** Description of the task **
List each line of the data that holds the string "bufDraw", please.

** Records for this exercise **
/-! ### putWord -/

@[simp] theorem State.putWord_cfg (s : State) (m : Space) (i : Nat) (v : BitVec 32) : (s.putWord m i v).cfg = s.cfg := by cases m <;> rfl
@[simp] theorem State.putWord_width (s : State) (m : Space) (i : Nat) (v : BitVec 32) : (s.putWord m i v).width = s.width := by cases m <;> rfl
@[simp] theorem State.putWord_height (s : State) (m : Space) (i : Nat) (v : BitVec 32) : (s.putWord m i v).height = s.height := by cases m <;> rfl
@[simp] theorem State.putWord_radius (s : State) (m : Space) (i : Nat) (v : BitVec 32) : (s.putWord m i v).radius = s.radius := by cases m <;> rfl
@[simp] theorem State.putWord_status (s : State) (m : Space) (i : Nat) (v : BitVec 32) : (s.putWord m i v).status = s.status := by cases m <;> rfl
@[simp] theorem State.putWord_px (s : State) (m : Space) (i : Nat) (v : BitVec 32) : (s.putWord m i v).px = s.px := by cases m <;> rfl
@[simp] theorem State.putWord_ch (s : State) (m : Space) (i : Nat) (v : BitVec 32) : (s.putWord m i v).ch = s.ch := by cases m <;> rfl
@[simp] theorem State.putWord_q (s : State) (m : Space) (i : Nat) (v : BitVec 32) : (s.putWord m i v).q = s.q := by cases m <;> rfl
@[simp] theorem State.putWord_acc (s : State) (m : Space) (i : Nat) (v : BitVec 32) : (s.putWord m i v).acc = s.acc := by cases m <;> rfl
@[simp] theorem State.putWord_cnt (s : State) (m : Space) (i : Nat) (v : BitVec 32) : (s.putWord m i v).cnt = s.cnt := by cases m <;> rfl
@[simp] theorem State.putWord_upc (s : State) (m : Space) (i : Nat) (v : BitVec 32) : (s.putWord m i v).upc = s.upc := by cases m <;> rfl
@[simp] theorem State.putWord_stream (s : State) (m : Space) (i : Nat) (v : BitVec 32) : (s.putWord m i v).stream = s.stream := by cases m <;> rfl
@[simp] theorem State.putWord_bufDraw (s : State) (m : Space) (i : Nat) (v : BitVec 32) : (s.putWord m i v).bufDraw = s.bufDraw := by cases m <;> rfl
@[simp] theorem State.putWord_scrDraw (s : State) (m : Space) (i : Nat) (v : BitVec 32) : (s.putWord m i v).scrDraw = s.scrDraw := by cases m <;> rfl
@[simp] theorem State.putWord_moves (s : State) (m : Space) (i : Nat) (v : BitVec 32) : (s.putWord m i v).moves = s.moves := by cases m <;> rfl
@[simp] theorem State.putWord_meanwhile (s : State) (m : Space) (i : Nat) (v : BitVec 32) : (s.putWord m i v).meanwhile = s.meanwhile := by cases m <;> rfl
@[simp] theorem State.putWord_reply (s : State) (m : Space) (i : Nat) (v : BitVec 32) : (s.putWord m i v).reply = s.reply := by cases m <;> rfl
@[simp] theorem State.putWord_busy (s : State) (m : Space) (i : Nat) (v : BitVec 32) : (s.putWord m i v).busy = s.busy := by cases m <;> rfl
@[simp] theorem State.putWord_faulted (s : State) (m : Space) (i : Nat) (v : BitVec 32) : (s.putWord m i v).faulted = s.faulted := by cases m <;> rfl
@[simp] theorem State.putWord_cause (s : State) (m : Space) (i : Nat) (v : BitVec 32) : (s.putWord m i v).cause = s.cause := by cases m <;> rfl
@[simp] theorem State.putWord_info (s : State) (m : Space) (i : Nat) (v : BitVec 32) : (s.putWord m i v).info = s.info := by cases m <;> rfl
@[simp] theorem State.putWord_widthNat (s : State) (m : Space) (i : Nat) (v : BitVec 32) : (s.putWord m i v).widthNat = s.widthNat := by cases m <;> rfl
@[simp] theorem State.putWord_heightNat (s : State) (m : Space) (i : Nat) (v : BitVec 32) : (s.putWord m i v).heightNat = s.heightNat := by cases m <;> rfl
@[simp] theorem State.putWord_radiusNat (s : State) (m : Space) (i : Nat) (v : BitVec 32) : (s.putWord m i v).radiusNat = s.radiusNat := by cases m <;> rfl

/-! ### raise -/

@[simp] theorem raise_cfg (c : Cause) (n : BitVec 4) (s : State) : (raise c n s).cfg = s.cfg := rfl
@[simp] theorem raise_width (c : Cause) (n : BitVec 4) (s : State) : (raise c n s).width = s.width := rfl
@[simp] theorem raise_height (c : Cause) (n : BitVec 4) (s : State) : (raise c n s).height = s.height := rfl
@[simp] theorem raise_radius (c : Cause) (n : BitVec 4) (s : State) : (raise c n s).radius = s.radius := rfl
@[simp] theorem raise_px (c : Cause) (n : BitVec 4) (s : State) : (raise c n s).px = s.px := rfl
@[simp] theorem raise_ch (c : Cause) (n : BitVec 4) (s : State) : (raise c n s).ch = s.ch := rfl
@[simp] theorem raise_q (c : Cause) (n : BitVec 4) (s : State) : (raise c n s).q = s.q := rfl
@[simp] theorem raise_acc (c : Cause) (n : BitVec 4) (s : State) : (raise c n s).acc = s.acc := rfl
@[simp] theorem raise_cnt (c : Cause) (n : BitVec 4) (s : State) : (raise c n s).cnt = s.cnt := rfl
@[simp] theorem raise_upc (c : Cause) (n : BitVec 4) (s : State) : (raise c n s).upc = s.upc := rfl
@[simp] theorem raise_buf (c : Cause) (n : BitVec 4) (s : State) : (raise c n s).buf = s.buf := rfl
@[simp] theorem raise_scr (c : Cause) (n : BitVec 4) (s : State) : (raise c n s).scr = s.scr := rfl
@[simp] theorem raise_stream (c : Cause) (n : BitVec 4) (s : State) : (raise c n s).stream = s.stream := rfl
@[simp] theorem raise_bufDraw (c : Cause) (n : BitVec 4) (s : State) : (raise c n s).bufDraw = s.bufDraw := rfl
@[simp] theorem raise_scrDraw (c : Cause) (n : BitVec 4) (s : State) : (raise c n s).scrDraw = s.scrDraw := rfl
@[simp] theorem raise_moves (c : Cause) (n : BitVec 4) (s : State) : (raise c n s).moves = s.moves := rfl
@[simp] theorem raise_meanwhile (c : Cause) (n : BitVec 4) (s : State) : (raise c n s).meanwhile = s.meanwhile := rfl
@[simp] theorem raise_reply (c : Cause) (n : BitVec 4) (s : State) : (raise c n s).reply = s.reply := rfl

** Written response **
@[simp] theorem State.putWord_bufDraw (s : State) (m : Space) (i : Nat) (v : BitVec 32) : (s.putWord m i v).bufDraw = s.bufDraw := by cases m <;> rfl
@[simp] theorem raise_bufDraw (c : Cause) (n : BitVec 4) (s : State) : (raise c n s).bufDraw = s.bufDraw := rfl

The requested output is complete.